HOW TO COMPLETE THIS TASK: Beginning with the line that holds "A 32-bit register", set down each line of the data below through the very last, exactly as given, and nothing beyond that.

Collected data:
------------

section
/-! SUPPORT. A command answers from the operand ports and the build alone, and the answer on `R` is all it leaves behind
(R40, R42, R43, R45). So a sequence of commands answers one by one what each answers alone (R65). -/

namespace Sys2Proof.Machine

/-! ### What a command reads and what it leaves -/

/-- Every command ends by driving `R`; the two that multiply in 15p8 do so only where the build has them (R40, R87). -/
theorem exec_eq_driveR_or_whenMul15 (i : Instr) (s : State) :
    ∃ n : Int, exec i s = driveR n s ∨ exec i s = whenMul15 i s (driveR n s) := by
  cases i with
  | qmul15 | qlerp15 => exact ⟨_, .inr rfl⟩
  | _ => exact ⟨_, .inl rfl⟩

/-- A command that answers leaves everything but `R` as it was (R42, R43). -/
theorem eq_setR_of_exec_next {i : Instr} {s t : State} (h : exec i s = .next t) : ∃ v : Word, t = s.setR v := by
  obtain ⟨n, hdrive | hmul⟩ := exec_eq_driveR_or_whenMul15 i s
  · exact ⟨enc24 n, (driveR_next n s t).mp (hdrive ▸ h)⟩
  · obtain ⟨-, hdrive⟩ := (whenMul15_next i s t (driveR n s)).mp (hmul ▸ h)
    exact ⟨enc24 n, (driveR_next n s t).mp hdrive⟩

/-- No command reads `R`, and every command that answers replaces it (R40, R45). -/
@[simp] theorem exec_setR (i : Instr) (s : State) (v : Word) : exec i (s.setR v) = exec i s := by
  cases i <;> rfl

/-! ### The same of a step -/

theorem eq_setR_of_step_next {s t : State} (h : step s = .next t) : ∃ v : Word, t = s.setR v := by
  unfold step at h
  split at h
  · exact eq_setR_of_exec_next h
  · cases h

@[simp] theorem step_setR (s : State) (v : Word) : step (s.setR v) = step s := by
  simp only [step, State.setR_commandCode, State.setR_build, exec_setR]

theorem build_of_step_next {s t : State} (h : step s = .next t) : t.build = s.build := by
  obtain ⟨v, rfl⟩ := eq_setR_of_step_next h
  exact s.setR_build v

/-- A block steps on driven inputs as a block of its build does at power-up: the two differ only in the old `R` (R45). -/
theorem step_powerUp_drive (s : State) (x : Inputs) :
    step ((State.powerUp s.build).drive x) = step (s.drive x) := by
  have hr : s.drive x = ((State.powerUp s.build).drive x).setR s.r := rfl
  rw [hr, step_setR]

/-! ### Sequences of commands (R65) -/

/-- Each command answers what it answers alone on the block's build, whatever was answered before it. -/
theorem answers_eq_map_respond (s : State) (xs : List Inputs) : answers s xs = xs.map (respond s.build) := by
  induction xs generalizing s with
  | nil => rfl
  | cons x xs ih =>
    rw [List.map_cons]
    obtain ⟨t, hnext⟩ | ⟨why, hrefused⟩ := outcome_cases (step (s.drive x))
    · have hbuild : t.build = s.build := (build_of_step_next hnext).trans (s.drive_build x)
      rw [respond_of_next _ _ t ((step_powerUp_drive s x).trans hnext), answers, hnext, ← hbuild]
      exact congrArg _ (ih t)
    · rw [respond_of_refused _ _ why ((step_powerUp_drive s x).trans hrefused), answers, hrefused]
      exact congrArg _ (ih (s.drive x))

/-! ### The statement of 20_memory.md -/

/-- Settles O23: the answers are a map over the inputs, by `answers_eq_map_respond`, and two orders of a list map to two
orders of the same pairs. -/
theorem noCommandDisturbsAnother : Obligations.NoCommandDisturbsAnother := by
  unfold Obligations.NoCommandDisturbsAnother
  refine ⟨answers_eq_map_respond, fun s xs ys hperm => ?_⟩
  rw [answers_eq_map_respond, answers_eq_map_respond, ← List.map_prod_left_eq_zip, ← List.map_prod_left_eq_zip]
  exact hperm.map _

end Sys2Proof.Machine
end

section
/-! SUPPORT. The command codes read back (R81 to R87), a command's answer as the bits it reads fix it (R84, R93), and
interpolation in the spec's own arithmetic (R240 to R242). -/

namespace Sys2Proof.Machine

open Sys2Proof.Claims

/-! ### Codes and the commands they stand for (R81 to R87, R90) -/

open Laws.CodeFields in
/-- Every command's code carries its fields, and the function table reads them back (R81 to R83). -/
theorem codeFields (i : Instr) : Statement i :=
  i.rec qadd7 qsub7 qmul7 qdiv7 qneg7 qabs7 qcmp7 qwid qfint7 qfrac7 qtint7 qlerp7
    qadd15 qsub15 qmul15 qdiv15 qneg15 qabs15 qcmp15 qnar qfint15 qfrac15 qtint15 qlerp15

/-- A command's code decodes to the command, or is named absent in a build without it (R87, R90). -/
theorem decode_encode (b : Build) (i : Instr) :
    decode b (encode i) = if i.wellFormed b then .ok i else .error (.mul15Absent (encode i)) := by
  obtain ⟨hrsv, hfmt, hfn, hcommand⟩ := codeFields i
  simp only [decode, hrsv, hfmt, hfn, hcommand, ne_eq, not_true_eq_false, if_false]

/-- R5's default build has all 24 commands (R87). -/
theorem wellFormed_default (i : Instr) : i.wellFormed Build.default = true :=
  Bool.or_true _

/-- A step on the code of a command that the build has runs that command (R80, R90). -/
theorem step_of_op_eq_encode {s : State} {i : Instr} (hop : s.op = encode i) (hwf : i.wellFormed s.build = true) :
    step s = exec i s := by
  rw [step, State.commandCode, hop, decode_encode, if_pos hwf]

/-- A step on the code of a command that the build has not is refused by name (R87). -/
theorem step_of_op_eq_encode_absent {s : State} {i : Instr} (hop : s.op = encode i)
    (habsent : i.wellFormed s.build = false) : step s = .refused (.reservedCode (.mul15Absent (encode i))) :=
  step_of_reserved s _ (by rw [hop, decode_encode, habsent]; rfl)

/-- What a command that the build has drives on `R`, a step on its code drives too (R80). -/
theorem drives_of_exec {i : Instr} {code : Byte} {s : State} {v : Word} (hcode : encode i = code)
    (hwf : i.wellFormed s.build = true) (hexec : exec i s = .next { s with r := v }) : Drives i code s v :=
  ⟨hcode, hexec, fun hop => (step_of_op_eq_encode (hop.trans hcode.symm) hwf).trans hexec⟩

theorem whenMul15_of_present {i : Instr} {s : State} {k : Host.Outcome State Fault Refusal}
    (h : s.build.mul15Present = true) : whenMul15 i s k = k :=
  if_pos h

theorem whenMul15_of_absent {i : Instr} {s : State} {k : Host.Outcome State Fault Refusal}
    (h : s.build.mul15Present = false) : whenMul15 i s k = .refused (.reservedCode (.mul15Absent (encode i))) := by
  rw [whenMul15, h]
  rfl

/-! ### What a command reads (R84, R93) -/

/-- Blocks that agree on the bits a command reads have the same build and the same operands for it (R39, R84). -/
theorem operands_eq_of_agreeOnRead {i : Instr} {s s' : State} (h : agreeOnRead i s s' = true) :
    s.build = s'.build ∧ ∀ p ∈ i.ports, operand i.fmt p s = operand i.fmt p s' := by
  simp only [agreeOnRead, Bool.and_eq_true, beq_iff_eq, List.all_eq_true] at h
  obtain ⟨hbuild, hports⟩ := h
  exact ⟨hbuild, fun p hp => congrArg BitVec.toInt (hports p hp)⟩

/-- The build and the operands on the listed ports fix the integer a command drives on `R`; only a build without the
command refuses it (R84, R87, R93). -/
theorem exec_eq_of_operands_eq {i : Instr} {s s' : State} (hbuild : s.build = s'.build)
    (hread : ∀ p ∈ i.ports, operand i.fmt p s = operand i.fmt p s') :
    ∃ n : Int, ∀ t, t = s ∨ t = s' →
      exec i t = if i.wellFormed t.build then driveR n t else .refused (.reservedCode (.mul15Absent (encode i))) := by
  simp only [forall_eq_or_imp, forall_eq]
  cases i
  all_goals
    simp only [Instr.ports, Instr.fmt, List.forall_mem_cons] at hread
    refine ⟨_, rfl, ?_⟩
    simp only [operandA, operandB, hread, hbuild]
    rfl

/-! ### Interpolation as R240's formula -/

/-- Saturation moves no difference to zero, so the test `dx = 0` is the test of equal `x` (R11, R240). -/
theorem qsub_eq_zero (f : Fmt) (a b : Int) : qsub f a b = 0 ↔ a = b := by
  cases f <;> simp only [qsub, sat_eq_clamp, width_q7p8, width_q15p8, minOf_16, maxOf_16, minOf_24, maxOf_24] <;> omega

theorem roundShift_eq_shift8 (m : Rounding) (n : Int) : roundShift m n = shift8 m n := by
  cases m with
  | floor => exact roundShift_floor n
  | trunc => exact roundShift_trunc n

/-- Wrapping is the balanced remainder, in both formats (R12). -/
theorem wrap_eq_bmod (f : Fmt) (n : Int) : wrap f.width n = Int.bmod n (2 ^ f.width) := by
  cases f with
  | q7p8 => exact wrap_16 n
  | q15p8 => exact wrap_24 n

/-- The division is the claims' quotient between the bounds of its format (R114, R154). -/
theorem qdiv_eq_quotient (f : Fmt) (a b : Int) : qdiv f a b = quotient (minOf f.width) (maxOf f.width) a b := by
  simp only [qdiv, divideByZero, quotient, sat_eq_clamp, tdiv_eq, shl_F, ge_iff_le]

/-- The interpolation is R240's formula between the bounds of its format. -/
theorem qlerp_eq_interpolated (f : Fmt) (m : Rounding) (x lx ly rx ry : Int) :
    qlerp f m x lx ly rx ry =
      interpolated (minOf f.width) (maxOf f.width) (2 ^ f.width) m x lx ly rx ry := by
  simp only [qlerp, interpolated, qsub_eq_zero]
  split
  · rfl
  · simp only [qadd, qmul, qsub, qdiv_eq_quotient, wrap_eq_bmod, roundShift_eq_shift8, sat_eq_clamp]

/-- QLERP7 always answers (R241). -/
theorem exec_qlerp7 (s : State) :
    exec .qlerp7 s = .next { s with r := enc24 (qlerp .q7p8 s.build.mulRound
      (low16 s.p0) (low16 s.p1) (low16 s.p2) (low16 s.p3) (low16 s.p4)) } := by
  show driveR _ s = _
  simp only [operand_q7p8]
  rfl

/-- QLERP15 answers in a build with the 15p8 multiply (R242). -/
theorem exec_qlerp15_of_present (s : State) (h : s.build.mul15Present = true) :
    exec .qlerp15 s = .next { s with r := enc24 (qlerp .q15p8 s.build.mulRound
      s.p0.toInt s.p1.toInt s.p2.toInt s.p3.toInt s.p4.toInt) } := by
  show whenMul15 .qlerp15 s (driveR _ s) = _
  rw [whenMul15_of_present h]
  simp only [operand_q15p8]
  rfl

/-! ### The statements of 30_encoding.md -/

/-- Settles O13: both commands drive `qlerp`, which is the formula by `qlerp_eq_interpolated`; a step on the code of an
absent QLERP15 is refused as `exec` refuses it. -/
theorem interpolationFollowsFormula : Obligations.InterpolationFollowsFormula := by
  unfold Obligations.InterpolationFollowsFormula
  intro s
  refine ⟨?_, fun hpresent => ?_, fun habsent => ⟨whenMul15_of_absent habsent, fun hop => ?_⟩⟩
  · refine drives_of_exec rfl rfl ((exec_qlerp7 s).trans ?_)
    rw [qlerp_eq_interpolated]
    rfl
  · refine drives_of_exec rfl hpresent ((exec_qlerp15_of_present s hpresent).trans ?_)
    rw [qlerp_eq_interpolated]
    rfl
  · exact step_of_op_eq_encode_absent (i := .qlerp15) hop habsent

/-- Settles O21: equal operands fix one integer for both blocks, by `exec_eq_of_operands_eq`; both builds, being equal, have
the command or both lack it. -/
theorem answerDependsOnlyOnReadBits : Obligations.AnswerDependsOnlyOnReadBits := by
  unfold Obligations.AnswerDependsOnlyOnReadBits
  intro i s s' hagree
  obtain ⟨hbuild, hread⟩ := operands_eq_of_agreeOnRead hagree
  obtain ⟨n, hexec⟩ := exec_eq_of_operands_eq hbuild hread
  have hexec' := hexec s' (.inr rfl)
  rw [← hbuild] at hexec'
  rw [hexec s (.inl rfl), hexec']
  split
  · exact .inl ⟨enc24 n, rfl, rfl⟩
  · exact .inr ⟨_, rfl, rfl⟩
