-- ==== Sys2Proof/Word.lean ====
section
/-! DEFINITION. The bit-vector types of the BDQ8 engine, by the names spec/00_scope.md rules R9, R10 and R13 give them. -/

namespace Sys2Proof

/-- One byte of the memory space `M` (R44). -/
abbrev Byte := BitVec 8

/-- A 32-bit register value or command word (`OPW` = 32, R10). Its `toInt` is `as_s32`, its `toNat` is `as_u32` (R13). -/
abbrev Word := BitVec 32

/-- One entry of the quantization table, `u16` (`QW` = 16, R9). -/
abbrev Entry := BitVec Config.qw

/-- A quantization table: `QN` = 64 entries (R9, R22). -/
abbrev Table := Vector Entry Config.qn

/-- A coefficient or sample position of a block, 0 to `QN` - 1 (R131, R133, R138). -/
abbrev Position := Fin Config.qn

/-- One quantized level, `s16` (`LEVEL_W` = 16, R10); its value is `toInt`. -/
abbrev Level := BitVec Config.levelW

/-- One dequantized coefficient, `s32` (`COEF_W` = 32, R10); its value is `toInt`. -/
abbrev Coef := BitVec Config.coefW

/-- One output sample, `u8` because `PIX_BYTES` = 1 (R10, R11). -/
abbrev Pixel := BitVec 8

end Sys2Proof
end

------------

ANSWER:
/-- A 32-bit register value or command word (`OPW` = 32, R10). Its `toInt` is `as_s32`, its `toNat` is `as_u32` (R13). -/
abbrev Word := BitVec 32

/-- One entry of the quantization table, `u16` (`QW` = 16, R9). -/
abbrev Entry := BitVec Config.qw

/-- A quantization table: `QN` = 64 entries (R9, R22). -/
abbrev Table := Vector Entry Config.qn

/-- A coefficient or sample position of a block, 0 to `QN` - 1 (R131, R133, R138). -/
abbrev Position := Fin Config.qn

/-- One quantized level, `s16` (`LEVEL_W` = 16, R10); its value is `toInt`. -/
abbrev Level := BitVec Config.levelW

/-- One dequantized coefficient, `s32` (`COEF_W` = 32, R10); its value is `toInt`. -/
abbrev Coef := BitVec Config.coefW

/-- One output sample, `u8` because `PIX_BYTES` = 1 (R10, R11). -/
abbrev Pixel := BitVec 8

end Sys2Proof
end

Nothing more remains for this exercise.